Darth posted something about VT's not long ago i think. Posted some great pics too. Hope he chimes in.


----------



## Ilikebutterflies (May 19, 2012)

Fish #2 would be my first pick. Fish #1 would be my last pick. #1 has crazy ray branching.
#2 has the best body...I think. His dorsal should reach further back towards his caudal. Top to bottom he's a little short on top. He has split ventrals too.

Fish #3 has a short body. He seems to be more uneven top to bottom. 
All three have short first rays on the dorsal.


----------



## Darth (Nov 19, 2012)

The last fish is more like it, no separation in the fins, remember old standard is NOT European standard, no separation between fins these are known as Satellites or dafodils.
Things may have changed just like most things have over the years since I was a member of the IBC but back in the old days the fish were almost all like the HM standard except they had veil tails.
The reason I picked the last fish was because his fins were more together than the first 2.


----------



## Basement Bettas (May 12, 2012)

They are working up a standard in the IBC.. it will NOT be like Joeps. That is too angular. I was told if you get an old betta book.. that is the form they are after. Not my area of *expertise* but would hazard a guess the first male is close to that viel form. The other two are more rounded in their tails.. and not enough length in then either.


----------



## Darth (Nov 19, 2012)

No that's not what they did back then S, like I said it was more like the last one because they didn't want a lot of spacing again things may have changed.
But even though it has a more rounded tail there are not as much of a gap between fins.


----------



## Darth (Nov 19, 2012)

Here is what I remember.


----------



## Riverotter (May 15, 2013)

This male;








is what I think of when I think of a classic veil tail.
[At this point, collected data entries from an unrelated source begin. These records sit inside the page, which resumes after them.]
-- ==== Sys2Proof/Machine/Operands.lean ====
section
/-! DEFINITION. The operand forms of the six commands: a symbol code, a field index, a span start and a frame start, each
with the check the spec makes on it (R94, R97, R203, R204), and the two address forms (R68). -/

namespace Sys2Proof.Machine

/-- The 2-bit code of a symbol (R16). -/
def symCode : Symbol → Nat
  | .zero => 0
  | .one => 1
  | .marker => 2

/-- The symbol a code names; "code 3 names no symbol" (R16). -/
def symbolOf? : Nat → Option Symbol
  | 0 => some .zero
  | 1 => some .one
  | 2 => some .marker
  | _ => none

/-- The field an index names; "Index 7 names no field" (R8). -/
def fieldOf? (f : Nat) : Option FieldIx := if h : f < 7 then some ⟨f, h⟩ else none

/-- The symbol operand of SCORE: OPERAND when it names no symbol (R203). -/
def symOperand (sym : Nat) : Except CmdError Symbol :=
  match symbolOf? sym with
  | some y => .ok y
  | none => .error .operand

/-- The field operand of DECFIELD: OPERAND when it names no field (R203). -/
def fieldOperand (f : Nat) : Except CmdError FieldIx :=
  match fieldOf? f with
  | some g => .ok g
  | none => .error .operand

/-- The start operand of SCORE and CLASSIFY: BOUNDS when the one-second span does not fit, `start + SPS > N` (R204). -/
def spanOperand (c : Cfg) (start : Nat) : Except CmdError Nat :=
  if start + c.sps ≤ c.n then .ok start else .error .bounds

/-- The start operand of DECFIELD and DECFRAME: BOUNDS when the whole frame does not fit, `start + FRAMELEN > N` (R204). -/
def frameOperand (c : Cfg) (start : Nat) : Except CmdError Nat :=
  if start + c.frameLen ≤ c.n then .ok start else .error .bounds

/-- The span of position `p` of a frame that starts at `fs` starts at `fs + p × SPS` (R68). -/
def spanStart (c : Cfg) (fs p : Nat) : Nat := fs + p * c.sps

end Sys2Proof.Machine
end

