-- ==== Sys2Proof/Machine/HostFunctions.lean ====
section
/-! DEFINITION. The host-side reference functions: the Calendar Converter (R190 – R192) and the Reliability Classifier
(R195), and what a host computes with them from the result registers. They are no commands of the block (R4(b)). -/

namespace Sys2Proof.Machine

/-- CUM, the cumulative day table of a non-leap year (R190). -/
def cumDays : List Nat := [31, 59, 90, 120, 151, 181, 212, 243, 273, 304, 334, 365]

/-- CUMLEAP: every entry "from index 1 onward" is "incremented by 1" (R190). -/
def cumDaysLeap : List Nat := [31, 60, 91, 121, 152, 182, 213, 244, 274, 305, 335, 366]

/-- The outcome of a conversion (R191). -/
inductive CalendarResult where
  | invalidInput
  | date (month day : Nat)
deriving DecidableEq, Repr

/-- T of R191. -/
def dayTable (isLeapYear : Bool) : List Nat := bif isLeapYear then cumDaysLeap else cumDays

/-- `last` of R191. -/
def lastDay (isLeapYear : Bool) : Nat := bif isLeapYear then 366 else 365

/-- `dayOfYearToMonthDay(dayNumber, isLeapYear)` (R191), with the guard of R192. -/
def dayOfYearToMonthDay (dayNumber : Nat) (isLeapYear : Bool) : CalendarResult :=
  if dayNumber < 1 ∨ lastDay isLeapYear < dayNumber then .invalidInput
  else
    let m := (dayTable isLeapYear).findIdx (fun t => decide (dayNumber ≤ t))
    .date (m + 1) (if m = 0 then dayNumber else dayNumber - (dayTable isLeapYear).getD (m - 1) 0)

/-- The tiers of R195. -/
inductive Tier where
  | likelyOk
  | notReliable
  | probablyBad
deriving DecidableEq, Repr

/-- `reliability(w)` (R195), with the thresholds of the configuration (R6). -/
def reliability (c : Cfg) (w : Nat) : Tier :=
  if w < c.tierOkLt then .likelyOk else if w < c.tierNrLt then .notReliable else .probablyBad

/-- The tier of the last decoded frame: its worst-position score is `A_WORST` (R195). -/
def State.tier (s : State) : Tier := reliability s.cfg s.aWorst.toNat

/-- The date of the last decoded frame, from DOY and LYI; "A failed DOY or LYI field (`F_FAIL` bit 2 or 4 set) has no
meaningful value and must not be converted" (R192), so there is then no date at all.
The leap flag is a nonzero LYI value: DEDUCED, unsafe: log 16. -/
def State.date? (s : State) : Option CalendarResult :=
  if s.fFail.getLsbD 2 ∨ s.fFail.getLsbD 4 then none
  else some (dayOfYearToMonthDay s.fValue[FieldIx.doy].toNat (decide (s.fValue[FieldIx.lyi].toNat ≠ 0)))

end Sys2Proof.Machine
end

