-- ==== Sys2Proof/Safety.lean ====
section
/-! DEFINITION. The terms that claims about the machine use: which registers an operation writes (R38), which cells its
result depends on (R73), which turns have a meaning (R62), and the invariant of a run. -/

namespace Sys2Proof.Machine

/-- The result registers an operation writes when it completes without error (R38). DECFIELD writes only bit `f` of
`F_FAIL`. -/
def writesResult (i : Instr) (k : RegName) : Bool :=
  match i, k with
  | .score _ _, .rSym => true
  | .score _ _, .rScore => true
  | .classify _, .rSym => true
  | .classify _, .rScore => true
  | .findframe, .rOffset => true
  | .findframe, .rSyncerr => true
  | .decfield f _, .fValue g => f == g.val
  | .decfield f _, .fScore g => f == g.val
  | .decfield f _, .fWorst g => f == g.val
  | .decfield _ _, .fFail => true
  | .decframe _, .fValue _ => true
  | .decframe _, .fScore _ => true
  | .decframe _, .fWorst _ => true
  | .decframe _, .fFail => true
  | .decframe _, .aScore => true
  | .decframe _, .aWorst => true
  | .decode, .rOffset => true
  | .decode, .rSyncerr => true
  | .decode, .fValue _ => true
  | .decode, .fScore _ => true
  | .decode, .fWorst _ => true
  | .decode, .fFail => true
  | .decode, .aScore => true
  | .decode, .aWorst => true
  | _, _ => false

/-- Cell `k` lies in the one-second span at `st` (R68). -/
def inSpan (c : Cfg) (st k : Nat) : Prop := st ≤ k ∧ k < st + c.sps

/-- Cell `k` lies in a span of a FIXMAP position for the candidate `c0` (R73, row FINDFRAME). -/
def inFixedSpans (c : Cfg) (c0 k : Nat) : Prop := ∃ e ∈ c.fixmap, inSpan c (spanStart c c0 e.pos) k

/-- Cell `k` lies in a span of a position of field `f` of the frame at `fs` (R73, row DECFIELD). -/
def inFieldSpans (c : Cfg) (fs : Nat) (f : FieldIx) (k : Nat) : Prop :=
  ∃ e ∈ c.field[f], inSpan c (spanStart c fs e.pos) k

/-- The cells the result of an operation depends on (R73); `off` is the offset DECODE's own search finds. -/
def dependsOnCell (c : Cfg) (off : Nat) (i : Instr) (k : Nat) : Prop :=
  match i with
  | .score _ start => inSpan c start k
  | .classify start => inSpan c start k
  | .findframe => ∃ c0, c0 ≤ c.lastCand ∧ inFixedSpans c c0 k
  | .decfield f start => ∃ g : FieldIx, g.val = f ∧ inFieldSpans c start g k
  | .decframe start => ∃ g : FieldIx, inFieldSpans c start g k
  | .decode => (∃ c0, c0 ≤ c.lastCand ∧ inFixedSpans c c0 k) ∨ ∃ g : FieldIx, inFieldSpans c off g k

/-- A turn with a meaning: a bus access is one aligned word (R62). -/
def Turn.meaningful : Turn → Bool
  | .write addr size _ => alignedWord addr size
  | .read addr size => alignedWord addr size
  | .rst => true
  | .engine => true

/-- The bus write of sample `b` to cell `i` (R70). -/
def writeCell (i : Nat) (b : Sample) : Turn := .write (BitVec.ofNat 27 (sampleBase + 4 * i)) 4 (BitVec.ofNat 32 b.toNat)

/-- The bus write that issues command word `w` (R23). -/
def issue (w : Word) : Turn := .write 0 4 w

/-- The bus read of register number `r` (R61). -/
def readRegister (r : Nat) : Turn := .read (BitVec.ofNat 27 (4 * r)) 4

/-- The host writes a capture, in order, to cells `i`, `i + 1`, … (R72: "byte k of the file … to sample cell k"). -/
def loadFrom : Nat → List Sample → List Turn
  | _, [] => []
  | i, b :: bs => writeCell i b :: loadFrom (i + 1) bs

/-- The number of 1 samples among the `len` cells from `lo` (R122, R124(c)). -/
def onesIn (s : State) (lo len : Nat) : Nat := (List.range len).countP fun i => s.sample (lo + i)

/-- The number of 0 samples among the `len` cells from `lo` (R122). -/
def zerosIn (s : State) (lo len : Nat) : Nat := (List.range len).countP fun i => !s.sample (lo + i)

/-- The span at `st` equals the template of `y` (R124(d), R151(c)). -/
def spanIs (s : State) (st : Nat) (y : Symbol) : Prop := ∀ i, i < s.cfg.sps → s.sample (st + i) = tmpl s.cfg y i

/-- What an operation leaves as it was: every register but STATUS and those R38 lists for it (none of them when it raises an
error), the bits of `F_FAIL` a DECFIELD does not own, OVR, every sample, the configuration, and the model's own
bookkeeping; ANYERR changes only with an error. -/
structure KeepsTheRest (i : Instr) (s t : State) : Prop where
  registers : ∀ k : RegName, k ≠ .status → writesResult i k = false ∨ t.err ≠ .noError → t.regValue k = s.regValue k
  failBits : ∀ (f start : Nat) (g : FieldIx), i = .decfield f start → g.val ≠ f →
    t.fFail.getLsbD g = s.fFail.getLsbD g
  samples : ∀ a, t.sample a = s.sample a
  cfg : t.cfg = s.cfg
  ovr : t.ovr = s.ovr
  anyErr : t.anyErr = (s.anyErr || decide (t.err ≠ .noError))
  schedule : t.schedule = s.schedule
  rdata : t.rdata = s.rdata
  freeReads : t.freeReads = s.freeReads

/-- What the registers of field `f` hold, after reset or after any decode (R29 – R32, R45, R168(b)(c)). -/
def FieldRegsOk (s : State) (f : FieldIx) : Prop :=
  if s.fFail.getLsbD f then
    s.fValue[f].toNat = 0 ∧ s.fScore[f].toNat = s.cfg.failureScore ∧ s.fWorst[f].toNat = s.cfg.sps
  else
    s.fValue[f].toNat ≤ weightSum s.cfg.field[f] ∧ s.fScore[f].toNat ≤ s.cfg.field[f].length * s.fWorst[f].toNat ∧
      s.fWorst[f].toNat ≤ s.fScore[f].toNat ∧ s.fWorst[f].toNat ≤ 7 * s.cfg.sps / 10

/-- The invariant of a run: what holds after reset and is kept by every step. -/
structure Inv (s : State) : Prop where
  /-- R6. -/
  cfgValid : s.cfg.valid = true
  /-- The sample space keeps its canonical form. -/
  memWf : s.smp.wf = true
  /-- R60: every cell has an index below N. -/
  memInBounds : s.smp.inBounds s.cfg.n = true
  /-- R24: "`BUSY` and `DONE` are never both 1". -/
  notBusyAndDone : ¬(s.busy = true ∧ s.done = true)
  /-- R24: ERR is set by completion and cleared by acceptance. -/
  errOnlyWhenDone : s.err ≠ .noError → s.done = true
  /-- R24, R207: ANYERR is sticky. -/
  errIsRecorded : s.err ≠ .noError → s.anyErr = true
  /-- R25: "It never holds 3". -/
  symLegal : s.rSym.toNat ≠ 3
  /-- R26. -/
  scoreInRange : s.rScore.toNat ≤ s.cfg.sps
  /-- R27. -/
  offsetInRange : s.rOffset.toNat ≤ s.cfg.lastCand
  /-- R28. -/
  syncerrInRange : s.rSyncerr.toNat ≤ 18 * s.cfg.sps
  /-- R33. -/
  aScoreInRange : s.aScore.toNat ≤ 7 * 65535
  /-- R34. -/
  aWorstInRange : s.aWorst.toNat ≤ s.cfg.sps
  /-- R29 – R32. -/
  fieldsOk : ∀ f : FieldIx, FieldRegsOk s f

end Sys2Proof.Machine
end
I used to have a really old betta book that showed pictures of bettas with tail types of the time, Spoon, Spade, Teardrop, Veil, Round.
I wish I still had it but it got lost in a cross country move. I've never found another copy - which is not helped by the fact I can't remember the exact title, only that is was something really imaginative, like "A Guide To Siamese Fighting Fish"


----------



## Darth (Nov 19, 2012)

This used to be the Standard. Not any of the European separated things, I remember Jim Sonnier and Walt Maurus talking about how they didn't care for the way bettas were judged overseas.


----------



## Basement Bettas (May 12, 2012)

Darth said:


> No that's not what they did back then S, like I said it was more like the last one because they didn't want a lot of spacing again things may have changed.
> But even though it has a more rounded tail there are not as much of a gap between fins.


 
And I had conversations at convention with the J board about the standard being developed. They want a veil shape and some length. Those first two fish are messed up deltas.. or deltas x VT. NOT what they are wanting the fish to look like. Pics in the older books show that type tail. NOT these funky hybrid ones.


----------



## Riverotter (May 15, 2013)

Basement Bettas, could you tell me more about the standard being developed? I'd really like to learn.
Would any of these fish (random pictures pulled off google pics) come close to the standard?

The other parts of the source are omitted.